For more information regarding structured finance rating methodologies and Coronavirus Disease (COVID-19), please see the following DBRS Morningstar press release: https://www.dbrsmorningstar.com/research/358308.
For more information regarding the structured finance rating approach and Coronavirus Disease (COVID-19), please see the following DBRS Morningstar press release: https://www.dbrsmorningstar.com/research/359905.
The related regulatory disclosures pursuant to the National Instrument 25-101 Designated Rating Organizations are hereby incorporated by reference and can be found by clicking on the link under Related Documents or by contacting us at [email protected].
The rated entity or its related entities did participate in the rating process for this rating action. DBRS Morningstar had access to the accounts and other relevant internal documents of the rated entity or its related entities in connection with this rating action.

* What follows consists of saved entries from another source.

-- ==== Sys2Proof/Machine/Mem.lean ====
section
/-! DEFINITION. Memory accesses as they leave the core (09_global_memory R214 to R220; 05_control R115): checks of every lane or subset first,
then one access for each load sector and one for each store, atomic or contribution. -/
namespace Sys2Proof.Machine

/-- An access that has passed the core's checks: who makes it, and where. -/
structure Req where
  threads : List Nat
  wave : Nat
  obj : Nat
  off : Nat
  size : Nat
  colour : Nat
  cap : Cap
deriving DecidableEq, Repr

/-- One access a lane asks for: its capability, byte offset, size and rights, checked in that order. -/
structure Want where
  cap : Cap
  a : Int
  size : Nat
  rights : List Right
deriving DecidableEq, Repr

/-- check_cap for each right in turn (R261), with no further alignment than R27 asks. -/
def Want.check (w : Want) : List Right → Except (Cause × Nat × Nat) (Nat × Nat)
  | [] => .ok (w.cap.object, 0)
  | [r] => checkCap w.cap w.a w.size r
  | r :: rs => match checkCap w.cap w.a w.size r with
    | .error e => .error e
    | .ok _ => w.check rs

/-- Check every want of every holder, in order (R215, R139): the requests, or the trap of the first that fails, which names its lane and sends nothing
(R439: a load through a capability of fewer elements than lanes). -/
def checkWants (c : Ctx) : List (List Nat × Nat × Want) → Except TrapArgs (List Req)
  | [] => .ok []
  | (ts, wave, w) :: r => match w.check w.rights with
    | .error e => .error { c.trapArgs e.1 (ts.headD 0) with object := e.2.1, offset := e.2.2 }
    | .ok p => match checkWants c r with
      | .error e => .error e
      | .ok q => .ok (⟨ts, wave, p.1, p.2, w.size, w.cap.colour, w.cap⟩ :: q)

/-- Put accesses in flight, numbered in order. -/
def State.launchAccs (s : State) : List Access → State
  | [] => s
  | a :: t => ({ s with accesses := s.accesses.put s.nextId { a with seq := s.nextId }, nextId := s.nextId + 1 }).launchAccs t

/-- What a write of threads of the group releases (R316). ordered: an atomic of order rel or ar. -/
def Ctx.rel (c : Ctx) (ts : List Nat) (ordered : Bool) : List Cover :=
  (c.lanes.filter fun l => ts.contains l.t).flatMap fun l => l.th.agent.rel ordered

/-- Two load parts share a sector request (R217). -/
def sameSector (a : Access) (q : Req) : Bool :=
  a.obj == q.obj && a.off / 32 == q.off / 32 && a.colour == q.colour

/-- Add one part, reached through its own capability, to the sector requests of its instruction. -/
def addPart (q : Req) (p : LoadPart) (mk : Req → LoadPart → Access) : List Access → List Access
  | [] => [mk q p]
  | a :: t =>
    if sameSector a q then
      { a with threads := a.threads ++ q.threads.filter fun t => !a.threads.contains t
               kind := (match a.kind with | .load ps => .load (ps ++ [p]) | k => k) } :: t
    else a :: addPart q p mk t

/-- The sector requests of an instruction's load parts (R217). -/
def sectorsOf (mk : Req → LoadPart → Access) (rs : List (Req × LoadPart)) : List Access :=
  rs.foldl (fun acc r => addPart r.1 r.2 mk acc) []

/-- One access of an instruction as it leaves the core. -/
def oneAccess (c : Ctx) (info : Issued) (q : Req) (k : AKind) : Access where
  team := c.tk
  xact := c.xact
  kind := k
  obj := q.obj
  off := q.off
  size := q.size
  colour := q.colour
  threads := q.threads
  info := info
  st := .issued
  logged := false
  guest := 0
  cap := q.cap
  seq := 0
  rel := []
  acq := false
  pins := []
  foreseen := 0

/-- A load's sector request. -/
def loadAccess (c : Ctx) (info : Issued) (q : Req) (p : LoadPart) : Access := oneAccess c info q (.load [p])

/-- An access that writes, with what it releases. -/
def writeAccess (c : Ctx) (info : Issued) (q : Req) (k : AKind) (ordered : Bool) : Access :=
  { oneAccess c info q k with rel := c.rel q.threads ordered }

/-- A gang counts the faults that accesses will meet, and their sectors (R217, R388 sel 9, 4). -/
def Gang.countLoads (g : Gang) (as : List Access) : Gang := (g.count 9 (as.map (·.foreseen)).sum).count 4 as.length

/-- A load leaves the core: its sectors and the faults it will meet are counted. -/
def sendLoads (c : Ctx) (s : State) (info : Issued) (rs : List (Req × LoadPart)) : State :=
  let accs := foresee s c.fn (sectorsOf (loadAccess c info) rs)
  (s.launchAccs accs).setGang c.gk (·.countLoads accs)

/-- Entries that each thread's store window takes for some requests. -/
def entriesOf (qs : List Req) (t : Nat) : Nat := (qs.filter fun q => q.threads.contains t).length

/-- The requests fit the store windows (R115): at most 64 unacknowledged entries a thread. -/
def windowFits (c : Ctx) (s : State) (qs : List Req) : Bool :=
  (qs.flatMap (·.threads)).all fun t => decide (storesOf s c.tk t + entriesOf qs t ≤ 64)

/-- Stores leave the core and enter the store windows (R115, R388 sel 5). -/
def sendStores (c : Ctx) (s : State) (info : Issued) (qs : List (Req × AKind)) : State :=
  (s.launchAccs (qs.map fun q => writeAccess c info q.1 q.2 false)).setGang c.gk
    (·.count 5 (qs.map fun q => q.1.threads.length).sum)

/-- Update the threads and raise the flags that an instruction's issue leaves at once (draws, S dropped). -/
def atIssue (c : Ctx) (s : State) (f : Lane → LaneOut) : State := eachLane c s f

end Sys2Proof.Machine
end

Please see the related appendix for additional information regarding the sensitivity of assumptions used in the rating process. Please note a sensitivity analysis is not performed for CMBS bonds rated CCC or lower. The DBRS Morningstar long-term rating scale definition indicates that ratings of CCC or lower are assigned when the bond is highly likely to default or default is imminent, thereby prevailing over a sensitivity analysis.